Bu iddia, MÖ 490’da milli değerlerine düşkün Yunan tarihçi Hellanicus’un yabancı Amazon kelimesinin Yunanca anlamını üretmeyi denediği zaman meydana çıktı. Amazon Yunanca bir kelime değildi; ama “mazon” göğüs kelimesine benziyordu ve Yunanca’da “göğsü olmayan” anlamına geldi. Bu nedenle Hellanicus, ismin Amazonlar’ın yay gerebilmeleri için göğüslerinin birini kestikleri anlamına geldiğini ileri sürdü. Görüşü sadece kendi çağının diğer Yunanlar’ı tarafından reddedilmedi; aynı zamanda hiçbir antik sanatçı bu fikri kabul etmedi. Yunan ve Roma sanatındaki tüm Amazonlar her iki göğsü de tam olarak görünür. Ayrıca uygulamaya bakılacak olursa kadın okçulara göğüsleri engel değildir.
Antik Yunanlar tarafından söylenen diğer bir yerleşmiş inanç ise Amazonlar’ın erkekleri köleleştiren ve erkek bebekleri sakat bırakan, öldüren ya da reddeden, erkek düşmanı, zorba bir grup olduğudur. Bu düşünce muhtemelen Yunanlar’ın kendi kadınlarına baskı yapmasından kaynaklandı. Onların mantığına göre kadınlar güçlü ve bağımsız olsalardı, erkekler boyun eğmeye zorlanan zayıflar olacaktı. Homeros ise Amazonlar’ı tanıtırken “erkeklerle eşit olanlar” der.

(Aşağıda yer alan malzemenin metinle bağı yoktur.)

-- ==== Sys2Proof/Machine/HostPort.lean ====
section
/-! DEFINITION. What one host event does (R23, R38 to R40, R175). -/

namespace Sys2Proof.Machine

/-- The value of a register as the host reads it (R38); `CMD` reads 0 (R39). -/
def State.readReg (s : State) : Reg → Nat
  | .cmd => 0
  | .status => s.status.word.toNat
  | .ckd => s.ckd.toNat
  | .idlen => s.idlen.toNat
  | .patlen => s.patlen.toNat
  | .w => s.w.toNat
  | .h => s.h.toNat
  | .row => s.row.toNat
  | .col => s.col.toNat
  | .mw => s.mw.toNat
  | .lmw => s.lmw.toNat
  | .lrow => s.lrow.toNat
  | .lcol => s.lcol.toNat
  | .idbuf i => s.idbuf[i].toNat
  | .pat k => s.pat[k].toNat

/-- The state after the host stores a value that fits into a register other than `CMD` (R38); a read-only
register keeps its value (R39). -/
def State.writeReg (s : State) (v : Nat) : Reg → State
  | .cmd => s
  | .status => s
  | .ckd => s
  | .idlen => { s with idlen := BitVec.ofNat 8 v }
  | .patlen => { s with patlen := BitVec.ofNat 8 v }
  | .w => { s with w := BitVec.ofNat 16 v }
  | .h => { s with h := BitVec.ofNat 16 v }
  | .row => { s with row := BitVec.ofNat 16 v }
  | .col => { s with col := BitVec.ofNat 16 v }
  | .mw => { s with mw := BitVec.ofNat 16 v }
  | .lmw => s
  | .lrow => s
  | .lcol => s
  | .idbuf i => { s with idbuf := s.idbuf.set i (BitVec.ofNat 8 v) }
  | .pat k => { s with pat := s.pat.set k (BitVec.ofNat 1 v) }

/-- The command the word `c` encodes, executed as one atomic transition (R23); a reserved word is
`IllegalCommand` (R73). -/
def runCommand (c : Byte) (s : State) : Host.Outcome State Fault Refusal :=
  match decode c with
  | .ok i => exec i s
  | .error _ => .next (s.complete .illegalCommand)

/-- `HostRead(r)` (R38, R40). -/
def hostRead (r : Nat) (s : State) : Host.Outcome State Fault Refusal :=
  match regOf r with
  | none => .refused (.unmappedRegister r)
  | some reg => .next (s.giveHost (s.readReg reg))

/-- `HostWrite(r, v)` (R23, R38 to R40). -/
def hostWrite (r v : Nat) (s : State) : Host.Outcome State Fault Refusal :=
  match regOf r with
  | none => .refused (.unmappedRegister r)
  | some reg =>
    if 2 ^ reg.width ≤ v then .refused (.valueTooWide r v)
    else if reg = .cmd then runCommand (BitVec.ofNat 8 v) s
    else .next (s.writeReg v reg)

/-- `HostReadRas(a)` (R38, R40). -/
def hostReadRas (a : Nat) (s : State) : Host.Outcome State Fault Refusal :=
  if a < s.rasterCap then .next (s.giveHost (s.memRead a).toNat)
  else .refused (.cellOutOfCapacity a)

/-- `HostWriteRas(a, b)` (R38, R40). -/
def hostWriteRas (a : Nat) (b : Bit) (s : State) : Host.Outcome State Fault Refusal :=
  if a < s.rasterCap then .next (s.memWrite a b)
  else .refused (.cellOutOfCapacity a)

/-- One event from outside. -/
def perform (e : HostEvent) (s : State) : Host.Outcome State Fault Refusal :=
  match e with
  | .read r => hostRead r s
  | .write r v => hostWrite r v s
  | .readRas a => hostReadRas a s
  | .writeRas a b => hostWriteRas a b s
  | .reset => .next s.resetUnit

/-- The next event taken from the host's list and performed. With nothing pending the unit does
nothing (R20; log entry 4). -/
def nextEvent (s : State) : Host.Outcome State Fault Refusal :=
  match s.pending with
  | [] => .next s
  | e :: rest => perform e { s with pending := rest }

/-- The host issues the command word `w` next, before what it has pending: a write of `CMD` (R23; log
entry 6). -/
def issueNext (s : State) (w : Nat) : State :=
  { s with pending := .write (Reg.number .cmd) w :: s.pending }

end Sys2Proof.Machine
end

Birçok Yunan şair ise savaşçı kadınları, insan sever olarak isimlendirir.
Bazı modern akademisyenler Amazonlar’ın savaşçı olmak için annelikten vazgeçtiğini ileri sürüyor. Fakat Yunan kayıtlarında hepsi anne soyunu izleyen Amazon nesillerinin olması bu düşünceyi zayıflatıyor. Buna ek olarak Yunanlar, Amazonlar’ın bebeklerini kısrak sütüyle beslediklerini anlattılar. Amazonlar’ın anne olmadığıyla ilgili düşüncenin yanlışlığı, yaşamları 2.500 yıl önce Yunanlar’ın Amazon hikayelerine esin kaynağı olmuş, göçebe atlı kadın okçuların mezarlarıyla kanıtlandı. Arkeologlar, silahlarıyla gömülmüş kadın savaşçıların iskeletlerinin yanında bebek ve çocuk iskeletleri de keşfettiler; bu nedenle savaşçı kadınlar da kesinlikle anneydi.
Son olarak birçok modern akademisyen Amazonlar’ı tamamen Yunan icadı kabul ediyor. Fakat araştırmalar, Orta Asya’nın geniş bozkırlarındaki kadın savaşçıların İskit göçebeleriyle temas eden diğer antik kültürleri de etkilediğini ortaya çıkarıyor. Amazon benzeri savaşçı kadınların maceralı öyküleri ve tarihsel açıklamaları Mısır, İran, Kafkasya, Orta Asya, Hindistan ve hatta Çin’de bile ortaya çıktı.
İki Amazon, MÖ dördüncü yüzyılda görünen bu detayda bir erkek askeri yeniyor. Amazon lahitleri. Floransa Ulusal Arkeoloji Müzesi.
Yaralı savaşçılar
Yunanlar kendilerini boyalı pişmiş toprak kaplar ve tapınak frizleri üzerine yaptıkları savaş sahnelerindeki güçlü Amazonlar’ın tasvirleriyle çevrelediler. Bunun yanısıra yaralı Amazon figürleri heykeltraşlar arasında da popülerdi.